In the handbook for building a custom kernel, it says you can use MODULES_OVERRIDE or WITHOUT_MODULES to build only modules that need building.  Can anyone advise as to what make.conf config to use in order to set KVA_PAGES for use with a custom ZFS kernel on Intel?


----------



## phoenix (Mar 3, 2012)

KVA_PAGES is a kernel config option. You don't put it in /etc/make.conf. You put it in the config file for your custom kernel, then you compile and install the custom kernel.


----------



## dave (Mar 3, 2012)

Perhaps my question was not worded clearly.

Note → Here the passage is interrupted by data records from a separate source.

-- ==== Sys2Proof/Machine/Strands.lean ====
section
/-! DEFINITION. Waits withdrawn and issued again, strands reset, and parking (R114, R234, R446). -/

namespace Sys2Proof.Machine

/-- A strand's reply to its `karr` is on its way: the arrival has been admitted. -/
def State.replyComing (s : State) (c t : Nat) : Bool := s.net.replies.any (fun r => decide (r.core = c ∧ r.strand = t))

/-- Issue a strand's recorded wait again (R234). -/
def State.reissue (s : State) (c t : Nat) : State :=
  match (s.strand c t).wait with
  | .none => s
  | .twait a v _ => if (s.ownTally c a).isSome then s else s.register c t a v
  | .kwait a x sd =>
    if s.roundSeen c a x then s.unblock c t sd stOk else s.post { s.coreHdr c t with op := 9, dst := a, aux := x }
  | .karr a _ => if s.replyComing c t then s else s.post { s.coreHdr c t with op := 8, dst := a }

/-- The tile and scratchpad transfers of a strand at its reset (R114): a `tload` leaves its tile empty and zero, a
`tstore` may have written part of its rows (a free number of its bytes). -/
def State.dropTops (s : State) (c t : Nat) : State :=
  let mine := (s.core c).eng.tops.filter (fun o => match o with
    | .load st _ _ _ => decide (st = t)
    | .store st _ => decide (st = t))
  let s := s.modEng c (fun e => { e with tops := e.tops.filter (fun o => !mine.contains o) })
  mine.foldl (fun s o => match o with
    | .load _ tile _ _ => s.modRegs c (fun g => { g with
        marks := SMap.set g.marks tile {}, bytes := SMap.clear g.bytes (4096 * tile) (4096 * tile + 4096) })
    | .store _ data => (s.storeList (data.take (s.freeVal.toNat % (data.length + 1)))).useFree) s

/-- Forget the answers to a strand's `karr` that are on their way: they are for the arrival of a strand that is reset. -/
def State.dropReplies (s : State) (c t : Nat) : State :=
  { s with net := { s.net with
    replies := s.net.replies.filter (fun r => !decide (r.core = c ∧ r.strand = t))
    flight := s.net.flight.filter (fun f => !(decide (f.pkt.op = 7) && s.ofStrand c t f.pkt)) } }

/-- Reset a strand (R114, R361): registers, instruction pointer and waits. -/
def State.resetStrand (s : State) (c t : Nat) : State :=
  (((s.withdraw c t).dropReplies c t).dropTops c t).modStrand c t (fun _ => {})

/-- Cores of the clusters of a parking group (R446). -/
def groupCores (g : Nat) : List Nat := (List.range 576).filter (fun c => coreCluster c % 4 = g)

/-- Park a core (R446): its strands frozen, their registrations withdrawn, its context saved with their wait records
as soon as no `amm` streams. A core that a compute reset holds shows PARKED too (R60; DESIGN CHOICE, log entry 118). -/
def State.parkCore (s : State) (c : Nat) : State :=
  let r := (s.core c).run
  if r.state = .parked then s else
  let s := (List.range 4).foldl (fun s t => s.withdraw c t) s
  (s.modRun c (fun r => { r with before := r.state, state := .parked })).parkSave c

/-- Unpark a core: the context restored, the recorded waits issued again, the strands released. -/
def State.unparkCore (s : State) (c : Nat) : State :=
  if (s.core c).run.state ≠ .parked then s else
  (List.range 4).foldl (fun s t => s.reissue c t) (s.endPark c)

/-- Unpark the group that is parked, if any. (DEDUCED, log entry 67) -/
def State.unpark (s : State) : State :=
  match s.job.parked with
  | none => s
  | some g => ((groupCores g).foldl State.unparkCore s).modJob (fun j => { j with parked := none })

/-- Park a group. (DEDUCED, log entry 67) -/
def State.park (s : State) (g : Nat) : State :=
  ((groupCores g).foldl State.parkCore s).modJob (fun j => { j with parked := some g, parkNext := (g + 1) % 4 })

end Sys2Proof.Machine
end

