/-! ## What every step keeps -/

/-- The memory is in its canonical form, and no region bears a loss number that has not been given out. -/
def State.memOk (s : State) : Prop := s.mem.wf = true ∧ ∀ p ∈ s.mem.lost, p.2 ≤ s.losses

end Sys2Proof.Machine
end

I know that KVA_PAGES goes in the kernel conf.  I have done that.  What I am trying ask here is how to minimize the build time for a kernel with no other changes than KVA_PAGES.


----------



## dave (Mar 3, 2012)

Answering my own question with a little help: Since, as you say, KVA_PAGES is a kernel config option, I guess I can put NO_MODULES in make.conf to build only the kernel?  Going to try that.


----------



## phoenix (Mar 3, 2012)

Note: if you do that, you most likely won't be able to load kernel modules from the old kernel. Kernel options tend to propagate through to all the kernels built with that kernel.  While it might seem like a great time-saving shortcut (only compile new kernel based on GENERIC+KVA_PAGES, use modules from GENERIC), if you load module via loader.conf, rc.conf, or the shell, you may end up wasting even more time trying to track down weird incompatibilities.

Nothing wrong with testing the theory, though.


----------



## dave (Mar 3, 2012)

Good to know.  Going to test the theory, since I'm not working on a production machine.


----------